Some reproducible data:
require(twitteR)
# note that I had to register my twitter credentials first
# here's the method: http://stackoverflow.com/q/9916283/1036500
s <- searchTwitter('#emoticons', cainfo="cacert.pem")
# convert to data frame
df <- do.call("rbind", lapply(s, as.data.frame))
# inspect, yes there are some odd characters in row five
head(df)
text
1 ROFLOL: echte #emoticons [humor] http://t.co/0d6fA7RJsY via @tweetsmania ;-)
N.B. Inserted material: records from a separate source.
-- ==== Sys2Proof/Laws/Tables.lean ====
section
/-! SUPPORT. Tables.lean: the laws of the sparse tables: reading after writing, and the canonical form that every write keeps (log
entry 7). -/

namespace Sys2Proof.Machine

open Sys2Proof

variable {α : Type}

theorem tblGet_erase_ne (d : α) (t : Tbl α) (k j : Nat) (h : j ≠ k) : tblGet d (tblErase t k) j = tblGet d t j := by
  induction t with
  | nil => rfl
  | cons e t ih =>
    obtain ⟨k', v⟩ := e
    unfold tblErase at ih ⊢
    by_cases hk : k' = k
    · subst hk
      simp only [List.filter_cons, bne_self_eq_false, Bool.false_eq_true, if_false, tblGet, if_neg (Ne.symm h)]
      exact ih
    · have hb : (k' != k) = true := by simpa using hk
      simp only [List.filter_cons, hb, if_true, tblGet]
      split
      · rfl
      · exact ih

theorem tblGet_erase_same (d : α) (t : Tbl α) (k : Nat) : tblGet d (tblErase t k) k = d := by
  induction t with
  | nil => rfl
  | cons e t ih =>
    obtain ⟨k', v⟩ := e
    unfold tblErase at ih ⊢
    by_cases hk : k' = k
    · subst hk
      simpa [List.filter_cons] using ih
    · have hb : (k' != k) = true := by simpa using hk
      simp only [List.filter_cons, hb, if_true, tblGet, if_neg hk]
      exact ih

theorem tblGet_insert_same (d v : α) (t : Tbl α) (k : Nat) (h : ∀ e ∈ t, e.1 ≠ k) : tblGet d (tblInsert k v t) k = v := by
  induction t with
  | nil => simp [tblInsert, tblGet]
  | cons e t ih =>
    obtain ⟨k', v'⟩ := e
    simp only [tblInsert]
    split
    · simp [tblGet]
    · have h1 : k' ≠ k := h (k', v') (by simp)
      simp only [tblGet, if_neg h1]
      exact ih (fun e he => h e (by simp [he]))

theorem tblGet_insert_ne (d v : α) (t : Tbl α) (k j : Nat) (h : j ≠ k) : tblGet d (tblInsert k v t) j = tblGet d t j := by
  induction t with
  | nil => simp [tblInsert, tblGet, Ne.symm h]
  | cons e t ih =>
    obtain ⟨k', v'⟩ := e
    simp only [tblInsert]
    split
    · simp [tblGet, Ne.symm h]
    · simp only [tblGet]
      split
      · rfl
      · exact ih

/-- Reading what was written. -/
theorem tblGet_tblSet_same [DecidableEq α] (d : α) (t : Tbl α) (k : Nat) (v : α) : tblGet d (tblSet d t k v) k = v := by
  unfold tblSet
  split
  · rename_i h
    rw [h]
    exact tblGet_erase_same d t k
  · refine tblGet_insert_same d v _ k ?_
    intro e he
    have := List.of_mem_filter he
    simpa using this

/-- A write leaves every other object alone. -/
theorem tblGet_tblSet_ne [DecidableEq α] (d : α) (t : Tbl α) (k j : Nat) (v : α) (h : j ≠ k) :
    tblGet d (tblSet d t k v) j = tblGet d t j := by
  unfold tblSet
  split
  · exact tblGet_erase_ne d t k j h
  · rw [tblGet_insert_ne d v _ k j h]
    exact tblGet_erase_ne d t k j h

theorem tblWf_erase [DecidableEq α] (d : α) (t : Tbl α) (k : Nat) (h : tblWf d t = true) : tblWf d (tblErase t k) = true := by
  induction t with
  | nil => rfl
  | cons e t ih =>
    obtain ⟨k', v⟩ := e
    simp only [tblWf, Bool.and_eq_true, decide_eq_true_eq, List.all_eq_true] at h
    obtain ⟨⟨h1, h2⟩, h3⟩ := h
    unfold tblErase at ih ⊢
    simp only [List.filter_cons]
    split
    · simp only [tblWf, Bool.and_eq_true, decide_eq_true_eq, List.all_eq_true]
      exact ⟨⟨h1, fun e he => h2 e (List.mem_of_mem_filter he)⟩, ih h3⟩
    · exact ih h3

theorem mem_tblInsert (k : Nat) (v : α) (t : Tbl α) (e : Nat × α) (h : e ∈ tblInsert k v t) : e = (k, v) ∨ e ∈ t := by
  induction t with
  | nil => simpa [tblInsert] using h
  | cons x t ih =>
    obtain ⟨k', v'⟩ := x
    simp only [tblInsert] at h
    split at h
    · simpa using h
    · rcases List.mem_cons.mp h with h | h
      · exact .inr (by simp [h])
      · rcases ih h with h | h
        · exact .inl h
        · exact .inr (by simp [h])

theorem tblWf_insert [DecidableEq α] (d v : α) (t : Tbl α) (k : Nat) (hv : v ≠ d) (hk : ∀ e ∈ t, e.1 ≠ k)
    (h : tblWf d t = true) : tblWf d (tblInsert k v t) = true := by
  induction t with
  | nil => simp [tblInsert, tblWf, hv]
  | cons e t ih =>
    obtain ⟨k', v'⟩ := e
    have h0 := h
    simp only [tblWf, Bool.and_eq_true, decide_eq_true_eq, List.all_eq_true] at h
    obtain ⟨⟨h1, h2⟩, h3⟩ := h
    simp only [tblInsert]
    split
    · rename_i hlt
      rw [tblWf, h0]
      simp only [Bool.and_true, Bool.and_eq_true, decide_eq_true_eq, List.all_eq_true]
      refine ⟨hv, fun e he => ?_⟩
      rcases List.mem_cons.mp he with he | he
      · rw [he]
        exact hlt
      · exact hlt.trans (h2 e he)
    · rename_i hge
      have hne : k' ≠ k := hk (k', v') (by simp)
      simp only [tblWf, Bool.and_eq_true, decide_eq_true_eq, List.all_eq_true]
      refine ⟨⟨h1, fun e he => ?_⟩, ih (fun e he => hk e (by simp [he])) h3⟩
      rcases mem_tblInsert k v t e he with he | he
      · rw [he]
        exact Nat.lt_of_le_of_ne (Nat.le_of_not_lt hge) hne
      · exact h2 e he

/-- Every write of a table keeps the canonical form. -/
theorem tblWf_tblSet [DecidableEq α] (d : α) (t : Tbl α) (k : Nat) (v : α) (h : tblWf d t = true) :
    tblWf d (tblSet d t k v) = true := by
  unfold tblSet
  split
  · exact tblWf_erase d t k h
  · rename_i hv
    refine tblWf_insert d v _ k hv ?_ (tblWf_erase d t k h)
    intro e he
    have := List.of_mem_filter he
    simpa using this

end Sys2Proof.Machine
end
2 “@teeLARGE: when tmobile get the iphone in 2 wks im killin everybody w/ emoticons & \nall the other stuff i cant see on android!" \n#Emoticons
3 E poi ricevi dei messaggi del genere da tua mamma xD #crazymum #iloveyou #emoticons #aiutooo #bestlike http://t.co/Yee1LB9ZQa
4 #emoticons I want to change my name to an #emoticon. Is it too soon? #prince http://t.co/AgmR5Lnhrk
5 I use emoticons too much. #addicted #admittingit #emoticons <ed><U+00A0><U+00BD><ed><U+00B8><U+00AC><ed><U+00A0><U+00BD><ed><U+00B8><U+0081> haha
6 What you text What I see #Emoticons http://t.co/BKowBSLJ0s
Here's the key line that will remove the emoticons:
# Clean text to remove odd characters
df$text <- sapply(df$text,function(row) iconv(row, "latin1", "ASCII", sub=""))
Now inspect again, to see if the odd characters are gone (see row 5)
head(df)
text
1 ROFLOL: echte #emoticons [humor] http://t.co/0d6fA7RJsY via @tweetsmania ;-)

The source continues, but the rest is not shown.